2. The active capacitive stylus according to claim 1 , wherein the frequency adjuster comprises a driving component and an elastic component, and the induction distance is a distance between the driving component and the frequency generating module.
3. The active capacitive stylus according to claim 2 , wherein the driving component contacts the elastic component, and when being pressed, the contact component pushes the driving component and the induction distance is changed.
4. The active capacitive stylus according to claim 3 , wherein the elastic component is configured to decide a relationship between the pressing force and the induction distance.
5. The active capacitive stylus according to claim 1 , wherein the frequency generating module comprises a first variable inductor or a first variable capacitor, and the induction distance is a distance between the frequency adjuster and the first variable inductor or the first variable capacitor.

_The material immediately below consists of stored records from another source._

theorem roundStart_kept (s : State) (c : Coll) :
    Kept [.freeCtr, .nextId, .regs, .mem, .poison, .hostMem, .time, .mortar, .errLog, .errOverflow, .ctxs, .joints, .kv, .links, .groups, .colls, .conts, .msix, .msixSent, .regPosted] s (roundStart s c) := by
  unfold roundStart
  repeat' first
    | with_reducible exact Kept.refl _ _
    | with_reducible assumption
    | intro (_h : Kept _ _ _)
    | ((try lift_lets); intro x; clear_value x)
    | intro y
    | decide
    | with_reducible apply hf
    | (with_reducible apply Kept.step; (on_goal 2 => first
        | with_reducible apply State.setStepPoison_kept
        | with_reducible apply State.setColl_kept
        | with_reducible apply collRead_kept
        | with_reducible apply collWrite_kept
        | with_reducible apply Coll.send_kept
        | with_reducible apply collEnd_kept))
    | with_reducible apply Kept.ite
    | with_reducible apply Kept.ite₂
    | with_reducible apply Kept.ite₃
    | with_reducible apply Kept.iteW
    | with_reducible apply Kept.foldl
    | with_reducible apply Kept.foldl₂
    | with_reducible apply Kept.foldl₃
    | (split; rename_i heq; refine (have hx : Kept [.freeCtr, .nextId, .regs, .mem, .poison, .hostMem, .time, .mortar, .errLog, .errOverflow, .ctxs, .joints, .kv, .links, .groups, .colls, .conts, .msix, .msixSent, .regPosted] s _ := Kept.of_snd heq ?_; ?_); (on_goal 2 => clear heq))
    | (split; rename_i heq; refine (have hx : Kept [.freeCtr, .nextId, .regs, .mem, .poison, .hostMem, .time, .mortar, .errLog, .errOverflow, .ctxs, .joints, .kv, .links, .groups, .colls, .conts, .msix, .msixSent, .regPosted] s _ := Kept.of_thd heq ?_; ?_); (on_goal 2 => clear heq))

theorem roundEnd_kept (s : State) (c : Coll) :
    Kept [.freeCtr, .nextId, .regs, .mem, .poison, .hostMem, .time, .mortar, .errLog, .errOverflow, .ctxs, .joints, .kv, .links, .groups, .colls, .conts, .msix, .msixSent, .regPosted] s (roundEnd s c) := by
  unfold roundEnd
  repeat' first
    | with_reducible exact Kept.refl _ _
    | with_reducible assumption
    | intro (_h : Kept _ _ _)
    | intro y
    | decide
    | with_reducible apply hf
    | (with_reducible apply Kept.step; (on_goal 2 => first
        | with_reducible apply collEnd_kept
        | with_reducible apply roundStart_kept))
    | with_reducible apply Kept.ite
    | (split; rename_i heq; refine (have hx : Kept [.freeCtr, .nextId, .regs, .mem, .poison, .hostMem, .time, .mortar, .errLog, .errOverflow, .ctxs, .joints, .kv, .links, .groups, .colls, .conts, .msix, .msixSent, .regPosted] s _ := Kept.of_snd heq ?_; ?_); (on_goal 2 => clear heq))
    | (split; rename_i heq; refine (have hx : Kept [.freeCtr, .nextId, .regs, .mem, .poison, .hostMem, .time, .mortar, .errLog, .errOverflow, .ctxs, .joints, .kv, .links, .groups, .colls, .conts, .msix, .msixSent, .regPosted] s _ := Kept.of_thd heq ?_; ?_); (on_goal 2 => clear heq))

theorem roundSend_kept (s : State) (c : Coll) :
    Kept [.freeCtr, .nextId, .regs, .mem, .poison, .hostMem, .time, .mortar, .errLog, .errOverflow, .ctxs, .joints, .kv, .links, .groups, .colls, .conts, .msix, .msixSent, .regPosted] s (roundSend s c) := by
  unfold roundSend
  repeat' first
    | with_reducible exact Kept.refl _ _
    | with_reducible assumption
    | intro (_h : Kept _ _ _)
    | ((try lift_lets); intro x; clear_value x)
    | intro y
    | decide
    | with_reducible apply hf
    | (with_reducible apply Kept.step; (on_goal 2 => first
        | with_reducible apply sendOn_kept
        | with_reducible apply State.setColl_kept
        | with_reducible apply State.portProgress_kept
        | with_reducible apply collRead_kept
        | with_reducible apply collEnd_kept
        | with_reducible apply permLand_kept
        | with_reducible apply roundEnd_kept))
    | with_reducible apply Kept.ite
    | with_reducible apply Kept.ite₂
    | with_reducible apply Kept.ite₃
    | with_reducible apply Kept.iteW
    | with_reducible apply Kept.foldl
    | with_reducible apply Kept.foldl₂
    | with_reducible apply Kept.foldl₃
    | (split; rename_i heq; refine (have hx : Kept [.freeCtr, .nextId, .regs, .mem, .poison, .hostMem, .time, .mortar, .errLog, .errOverflow, .ctxs, .joints, .kv, .links, .groups, .colls, .conts, .msix, .msixSent, .regPosted] s _ := Kept.of_snd heq ?_; ?_); (on_goal 2 => clear heq))
    | (split; rename_i heq; refine (have hx : Kept [.freeCtr, .nextId, .regs, .mem, .poison, .hostMem, .time, .mortar, .errLog, .errOverflow, .ctxs, .joints, .kv, .links, .groups, .colls, .conts, .msix, .msixSent, .regPosted] s _ := Kept.of_thd heq ?_; ?_); (on_goal 2 => clear heq))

6. The active capacitive stylus according to claim 5 , wherein the first variable inductor or the first variable capacitor has a second inductance or a second capacitance in response to a location of the frequency adjuster, and according to the second inductance or the second capacitance, the frequency generating module generates the induction frequency.
7. The active capacitive stylus according to claim 1 , wherein the control module encodes the pressure value to produce a digital control signal.
8. The active capacitive stylus according to claim 7 , wherein the control module encodes the pressure value and a status value of function key into the digital control signal.
9. The active capacitive stylus according to claim 7 , further comprising: an amplifier electrically connected to the control module and the contact component and configured to amplify the digital control signal and send the amplified digital control signal to the contact component.
10. The active capacitive stylus according to claim 7 , further comprising: a wireless transceiving module for receiving the digital control signal from the control module and then sending the digital control signal to an external device.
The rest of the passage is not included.